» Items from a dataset
+---+

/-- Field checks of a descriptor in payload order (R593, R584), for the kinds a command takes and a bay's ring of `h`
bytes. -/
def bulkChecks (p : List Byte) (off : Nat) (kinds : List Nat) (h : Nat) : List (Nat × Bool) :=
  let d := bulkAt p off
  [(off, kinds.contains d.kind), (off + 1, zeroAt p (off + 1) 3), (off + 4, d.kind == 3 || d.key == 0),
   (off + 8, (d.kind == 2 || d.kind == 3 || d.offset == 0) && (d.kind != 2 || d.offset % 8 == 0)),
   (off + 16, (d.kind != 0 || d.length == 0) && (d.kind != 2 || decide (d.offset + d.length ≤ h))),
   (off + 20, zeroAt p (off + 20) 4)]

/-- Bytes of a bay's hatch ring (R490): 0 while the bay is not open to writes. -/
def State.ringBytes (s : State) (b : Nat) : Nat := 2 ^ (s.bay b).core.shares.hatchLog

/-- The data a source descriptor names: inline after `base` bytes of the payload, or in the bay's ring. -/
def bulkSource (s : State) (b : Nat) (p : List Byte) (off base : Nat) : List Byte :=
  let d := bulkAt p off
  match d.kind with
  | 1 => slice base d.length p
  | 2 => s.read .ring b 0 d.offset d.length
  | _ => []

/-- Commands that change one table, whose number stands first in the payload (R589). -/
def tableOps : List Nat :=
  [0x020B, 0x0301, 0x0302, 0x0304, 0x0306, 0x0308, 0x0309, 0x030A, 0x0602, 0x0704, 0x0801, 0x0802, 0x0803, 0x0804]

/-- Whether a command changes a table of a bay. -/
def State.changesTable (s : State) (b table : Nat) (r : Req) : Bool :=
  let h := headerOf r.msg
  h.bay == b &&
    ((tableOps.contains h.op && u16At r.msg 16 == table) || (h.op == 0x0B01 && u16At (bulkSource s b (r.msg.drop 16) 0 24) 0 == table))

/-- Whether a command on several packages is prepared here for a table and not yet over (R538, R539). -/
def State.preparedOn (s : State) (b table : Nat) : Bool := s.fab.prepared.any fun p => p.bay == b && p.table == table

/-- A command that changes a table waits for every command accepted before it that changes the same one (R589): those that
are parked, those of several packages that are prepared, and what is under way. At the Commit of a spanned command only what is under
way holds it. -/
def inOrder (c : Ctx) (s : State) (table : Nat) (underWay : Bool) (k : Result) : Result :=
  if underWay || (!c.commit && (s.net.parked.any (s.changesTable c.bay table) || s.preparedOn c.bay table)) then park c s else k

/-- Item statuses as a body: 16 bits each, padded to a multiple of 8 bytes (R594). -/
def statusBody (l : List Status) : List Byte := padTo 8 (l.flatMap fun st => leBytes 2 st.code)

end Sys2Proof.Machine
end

+---+

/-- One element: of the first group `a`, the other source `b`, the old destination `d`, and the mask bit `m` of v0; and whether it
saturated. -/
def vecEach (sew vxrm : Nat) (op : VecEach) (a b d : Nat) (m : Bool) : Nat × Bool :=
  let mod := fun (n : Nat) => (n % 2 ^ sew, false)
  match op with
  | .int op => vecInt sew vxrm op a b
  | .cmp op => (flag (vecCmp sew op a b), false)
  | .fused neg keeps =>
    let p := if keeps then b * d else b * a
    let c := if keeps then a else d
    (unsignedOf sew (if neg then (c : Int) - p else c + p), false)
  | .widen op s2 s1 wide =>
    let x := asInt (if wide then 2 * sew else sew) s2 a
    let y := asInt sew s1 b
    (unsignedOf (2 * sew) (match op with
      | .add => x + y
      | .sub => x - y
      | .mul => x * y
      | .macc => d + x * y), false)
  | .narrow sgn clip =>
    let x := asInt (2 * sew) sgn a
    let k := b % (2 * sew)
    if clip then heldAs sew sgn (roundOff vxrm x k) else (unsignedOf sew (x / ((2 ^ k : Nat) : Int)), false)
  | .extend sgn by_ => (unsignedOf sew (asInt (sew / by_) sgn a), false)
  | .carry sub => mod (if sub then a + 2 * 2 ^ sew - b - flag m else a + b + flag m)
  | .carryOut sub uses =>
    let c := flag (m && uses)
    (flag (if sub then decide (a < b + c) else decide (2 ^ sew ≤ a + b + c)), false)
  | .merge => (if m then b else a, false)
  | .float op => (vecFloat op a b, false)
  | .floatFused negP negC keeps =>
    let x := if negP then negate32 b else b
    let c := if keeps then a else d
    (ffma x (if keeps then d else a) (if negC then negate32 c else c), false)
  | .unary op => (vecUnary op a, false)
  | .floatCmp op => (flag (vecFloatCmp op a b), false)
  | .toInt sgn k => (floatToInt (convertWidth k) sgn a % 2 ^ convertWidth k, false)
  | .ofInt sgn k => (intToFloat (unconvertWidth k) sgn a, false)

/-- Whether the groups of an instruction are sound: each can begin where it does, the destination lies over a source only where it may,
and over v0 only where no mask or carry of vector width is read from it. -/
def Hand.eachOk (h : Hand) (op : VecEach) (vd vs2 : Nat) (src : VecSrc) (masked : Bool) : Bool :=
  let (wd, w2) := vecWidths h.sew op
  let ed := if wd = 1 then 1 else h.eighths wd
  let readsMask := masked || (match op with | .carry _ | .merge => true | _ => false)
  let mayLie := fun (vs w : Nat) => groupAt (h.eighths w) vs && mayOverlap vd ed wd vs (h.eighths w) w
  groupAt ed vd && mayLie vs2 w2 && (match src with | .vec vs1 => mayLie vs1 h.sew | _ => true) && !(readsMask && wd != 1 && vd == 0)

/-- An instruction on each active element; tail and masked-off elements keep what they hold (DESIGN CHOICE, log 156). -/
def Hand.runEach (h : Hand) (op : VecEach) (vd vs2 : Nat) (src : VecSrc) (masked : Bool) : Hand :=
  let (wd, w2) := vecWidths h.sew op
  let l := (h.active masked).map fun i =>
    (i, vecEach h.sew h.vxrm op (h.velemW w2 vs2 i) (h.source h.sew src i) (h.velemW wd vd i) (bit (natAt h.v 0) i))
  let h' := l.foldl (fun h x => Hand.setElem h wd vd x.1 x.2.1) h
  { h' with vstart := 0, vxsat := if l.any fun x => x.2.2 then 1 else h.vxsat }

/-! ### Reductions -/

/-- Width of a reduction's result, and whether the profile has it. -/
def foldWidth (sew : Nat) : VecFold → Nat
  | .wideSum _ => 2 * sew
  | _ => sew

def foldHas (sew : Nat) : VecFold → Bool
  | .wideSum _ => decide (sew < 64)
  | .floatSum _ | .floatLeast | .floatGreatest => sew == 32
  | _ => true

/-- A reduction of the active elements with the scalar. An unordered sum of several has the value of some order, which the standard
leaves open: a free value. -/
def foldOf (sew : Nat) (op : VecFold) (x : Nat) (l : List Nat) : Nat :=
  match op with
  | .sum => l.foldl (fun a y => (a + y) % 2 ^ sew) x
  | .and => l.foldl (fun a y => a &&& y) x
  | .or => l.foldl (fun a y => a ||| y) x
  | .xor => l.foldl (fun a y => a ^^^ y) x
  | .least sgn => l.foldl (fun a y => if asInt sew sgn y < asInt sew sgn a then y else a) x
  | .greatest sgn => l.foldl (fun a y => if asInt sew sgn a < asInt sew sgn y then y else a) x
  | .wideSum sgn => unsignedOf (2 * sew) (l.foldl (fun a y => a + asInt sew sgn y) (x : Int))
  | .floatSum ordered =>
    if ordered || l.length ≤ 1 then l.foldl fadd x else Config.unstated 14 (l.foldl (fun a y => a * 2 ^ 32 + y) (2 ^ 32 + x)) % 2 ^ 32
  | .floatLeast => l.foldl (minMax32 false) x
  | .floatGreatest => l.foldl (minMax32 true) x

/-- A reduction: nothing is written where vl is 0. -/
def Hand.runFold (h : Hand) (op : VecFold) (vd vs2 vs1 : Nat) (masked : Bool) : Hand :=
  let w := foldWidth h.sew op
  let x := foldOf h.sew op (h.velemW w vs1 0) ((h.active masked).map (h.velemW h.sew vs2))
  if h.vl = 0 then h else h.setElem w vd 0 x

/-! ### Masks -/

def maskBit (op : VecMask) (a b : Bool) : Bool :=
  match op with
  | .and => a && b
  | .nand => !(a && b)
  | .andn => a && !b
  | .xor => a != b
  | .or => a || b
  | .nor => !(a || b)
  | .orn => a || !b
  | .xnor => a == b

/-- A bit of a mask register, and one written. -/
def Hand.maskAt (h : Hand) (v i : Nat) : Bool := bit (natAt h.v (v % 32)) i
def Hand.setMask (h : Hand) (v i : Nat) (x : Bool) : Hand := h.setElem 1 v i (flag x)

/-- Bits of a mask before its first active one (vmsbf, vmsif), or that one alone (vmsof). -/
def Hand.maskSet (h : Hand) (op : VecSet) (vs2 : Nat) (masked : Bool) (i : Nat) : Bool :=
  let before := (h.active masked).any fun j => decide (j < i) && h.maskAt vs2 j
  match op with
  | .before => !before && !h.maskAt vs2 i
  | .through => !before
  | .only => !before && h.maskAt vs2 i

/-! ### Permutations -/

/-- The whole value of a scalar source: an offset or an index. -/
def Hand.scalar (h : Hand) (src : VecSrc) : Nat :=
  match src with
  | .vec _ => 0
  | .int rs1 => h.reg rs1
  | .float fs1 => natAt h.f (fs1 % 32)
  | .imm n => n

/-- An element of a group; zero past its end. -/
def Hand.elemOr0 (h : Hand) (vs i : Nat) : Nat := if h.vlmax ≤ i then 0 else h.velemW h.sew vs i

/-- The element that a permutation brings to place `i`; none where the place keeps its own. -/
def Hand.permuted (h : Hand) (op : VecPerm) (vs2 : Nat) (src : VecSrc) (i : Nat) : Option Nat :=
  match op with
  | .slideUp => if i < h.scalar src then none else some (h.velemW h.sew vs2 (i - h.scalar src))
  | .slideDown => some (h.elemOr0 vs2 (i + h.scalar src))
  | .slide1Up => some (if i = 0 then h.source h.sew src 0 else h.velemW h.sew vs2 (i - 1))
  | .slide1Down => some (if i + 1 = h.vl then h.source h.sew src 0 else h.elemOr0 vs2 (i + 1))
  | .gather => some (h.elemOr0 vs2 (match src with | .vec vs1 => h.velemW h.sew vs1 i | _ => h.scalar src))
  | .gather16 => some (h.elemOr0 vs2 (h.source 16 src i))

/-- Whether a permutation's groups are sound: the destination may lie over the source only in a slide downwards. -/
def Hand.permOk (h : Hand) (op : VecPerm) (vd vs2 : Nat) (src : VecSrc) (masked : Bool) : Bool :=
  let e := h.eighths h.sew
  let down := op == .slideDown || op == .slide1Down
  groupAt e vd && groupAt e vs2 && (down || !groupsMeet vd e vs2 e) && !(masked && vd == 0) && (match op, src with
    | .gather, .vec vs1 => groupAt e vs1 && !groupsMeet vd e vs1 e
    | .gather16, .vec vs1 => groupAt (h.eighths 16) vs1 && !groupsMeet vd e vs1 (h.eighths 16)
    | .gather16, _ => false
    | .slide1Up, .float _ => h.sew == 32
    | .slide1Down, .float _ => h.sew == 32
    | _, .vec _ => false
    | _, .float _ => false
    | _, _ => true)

+---+

» Task goal
Work out how many lines in the records above hold the string "descriptor", then give only that count.

» Answer to this problem
2